My first thought was to optimise for DMA throughput: large transfers are much more efficient than smaller ones, and the independence of points in a single iteration means that points can be calculated on a line by line basis. Pseudo this:

square(line_number, square_size)
    top = dma_get(line_number)
    centre = dma_get(line_number + square_size/2)
    bottom = dma_get(line_number + square_size)
    for(i = 0; i < line_length; ++i)
        calculate_square_centre_value(top, centre, bottom, i, square_size)
    dma_put(centre)

Whole lines are fetched, which is reasonably efficient (1920×4 bytes = 7680, 7680%128 = 0, so it’s a fine size for efficient DMA), and there’s plenty of scope for optimisation:

lines may be prefetched
lines may be reused between iterations: the bottom line for one row of squares is the top line of the next. For diamonds, two lines are reused from one row to the next

I spent quite a bit of time on this approach, to try and get it working to my satisfaction, but in the end I discarded it. The problem for me became one of complexity — the prefetches, special cases (sides, corners) and line reuse were all written and applied for the general-case implementation (i.e. parameterised by square_size like the pseudo code above). This made it extraordinarily cumbersome to write optimised cases for the smallest square sizes — where most of the pixels are calculated and thus most runtime is spent.

In summary, I was optimising the wrong things.

There were also aspects of the implementation that I had not fully considered with this method, and failed to make progress with, particularly proper handling of the side and corner special cases, and animation.

(In hindsight, I suspect I could have simplified this approach, solved the other problems and met the time budget — but probably only knowing what I know from my next attempt.)

Second attempt — tiles — problems

Tiling was an approach I had considered and discarded early on. Where whole lines are a clear win for DMA efficiency, tiles are much less so — the largest square tiles I could envision were 128×128 pixels, being 64KB (twice for a double buffered implementation), and the 512B line length is not a great performer. Additionally, the limit on the number of in-flight DMA transfers makes this method seem more risky — writing 128 lines per tile requires writing lines as the calculation of each is completed and hoping that computation is slower than DMA, which is probable but not assured.

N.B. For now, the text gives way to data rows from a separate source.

/-- The rows of INIT and RESET fix every bit of the header. -/
theorem opcodeRows_initialise : ∀ row ∈ opcodeRows, row.mnemonic = "INIT" ∨ row.mnemonic = "RESET" →
    row.mask = 0xFFFF#16 ∧ (row.pattern = 0x1000#16 ∨ row.pattern = 0x5000#16) := by decide

/-- INIT and RESET have one header each, whatever payload is offered beside it. -/
theorem hdr_of_decodes_initialise {hdr : Hdr} {p : List Byte} {i : Instr} (hd : decodeCommand hdr p = .ok i)
    (hi : i = .init ∨ i = .reset) : hdr = 0x1000#16 ∨ hdr = 0x5000#16 := by
  cases hd ▸ decodeCommand_rowOutcome hdr p with
  | row row hrow hname hmatch =>
    have hmnemonic : row.mnemonic = "INIT" ∨ row.mnemonic = "RESET" := by
      rcases hi with rfl | rfl
      · exact .inl hname
      · exact .inr hname
    obtain ⟨hmask, hpattern⟩ := opcodeRows_initialise row hrow hmnemonic
    have hall : hdr &&& 0xFFFF#16 = hdr := BitVec.and_allOnes
    rw [hmask, hall] at hmatch
    rwa [hmatch]

/-- From phase FAULT a step goes to phase INIT, by hardware reset or the header of INIT or RESET, or changes no register. -/
theorem step_of_fault {s t : State} (hp : s.PHASE = .fault) (h : step s = .next t) :
    (t.PHASE = .init ∧ (s.rstN = false ∨
      ∃ hdr p u, fetch s = .command hdr p u ∧ (hdr = 0x1000#16 ∨ hdr = 0x5000#16))) ∨ SameEngine s t := by
  rcases fetch_core s with ⟨hr, hf⟩ | ⟨-, u, hf, hsame⟩ | ⟨-, hdr, p, u, hf, -, hsame, -, -⟩
  · rw [step_of_wait hf] at h
    cases h
    exact .inl ⟨rfl, .inl hr⟩
  · rw [step_of_wait hf] at h
    cases h
    exact .inr hsame
  · have hpu : u.PHASE = .fault := by
      obtain ⟨-, -, -, -, -, hPHASE, -, -, -⟩ := hsame
      exact hPHASE ▸ hp
    cases hd : decodeCommand hdr p with
    | ok i =>
      rcases exec_of_fault hpu (step_of_decoded hf hd ▸ h) with ⟨hi, ht⟩ | ht
      · exact .inl ⟨ht, .inr ⟨hdr, p, u, hf, hdr_of_decodes_initialise hd hi⟩⟩
      · exact .inr (hsame.trans ht)
    | error c =>
      rw [step_of_illegal hf hd, refuseHeader_of_fault hpu] at h
      cases h
      exact .inr (hsame.trans (by simp [SameEngine]))

/-- Settles O54: the exits and the unchanged registers are the two cases of `step_of_fault`. -/
theorem faultIsSticky : Obligations.FaultIsSticky := by
  unfold Obligations.FaultIsSticky
  intro s t hp hstep
  rcases step_of_fault hp hstep with ⟨ht, hexit⟩ | ⟨hH, -, -, hBUF, hLENB, hPHASE, hERR, hERRHDR, -⟩
  · exact ⟨fun _ => hexit, fun hf => by simp [ht] at hf⟩
  · exact ⟨fun hne => absurd (hPHASE ▸ hp) hne, fun _ => ⟨hERR.symm, hERRHDR.symm, hH.symm, hLENB.symm, hBUF.symm⟩⟩

/-! ### The phase transition table (R191) -/

theorem phaseTable_fault {i : Instr} (h1 : i ≠ .init) (h2 : i ≠ .reset) (h3 : i ≠ .rdstat) :
    phaseTable i .fault = [.fault] := by
  cases i with
  | init | reset | rdstat => contradiction
  | write | absorb | finalize | rdw | rdb | srcerr => rfl

/-- Between two commands, neither faulted nor finalized, the phase is INIT with nothing counted, or ABSORBING. -/
theorem State.Inv.ingesting_phase {s : State} (h : s.Inv) (hf : s.PHASE ≠ .fault) (hz : s.PHASE ≠ .finalized) :
    (s.PHASE = .init ∧ s.LENB.toNat = 0) ∨ s.PHASE = .absorbing := by
  have hpad := h.phase
  have hfresh := h.fresh
  cases hp : s.PHASE with
  | init => exact .inl ⟨rfl, by rw [(hfresh hp).1]; rfl⟩
  | absorbing => exact .inr rfl
  | padding | finalized | fault => contradiction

DMA lists are promising — except that diamond-square requires 2ⁿ+1 pixel squares, so it’s actually a 129×129 pixel tile (for calculation), and DMA lists still need to transfer those little extra inner parts between transfers.

On top of that, recall that diamond-square requires a large number of points from outside a tile to be calculated to be able to complete the points within a tile — if stored sparsely, 8 times as much space as for the target tile.

So I didn’t start with this idea, but after discarding the previous approach I was able to work out ways around these problems and implement a basic and functional implementation in the time I spent flying and waiting in airports on my way home from GCAP. I’ll expand on the implementation in a later post.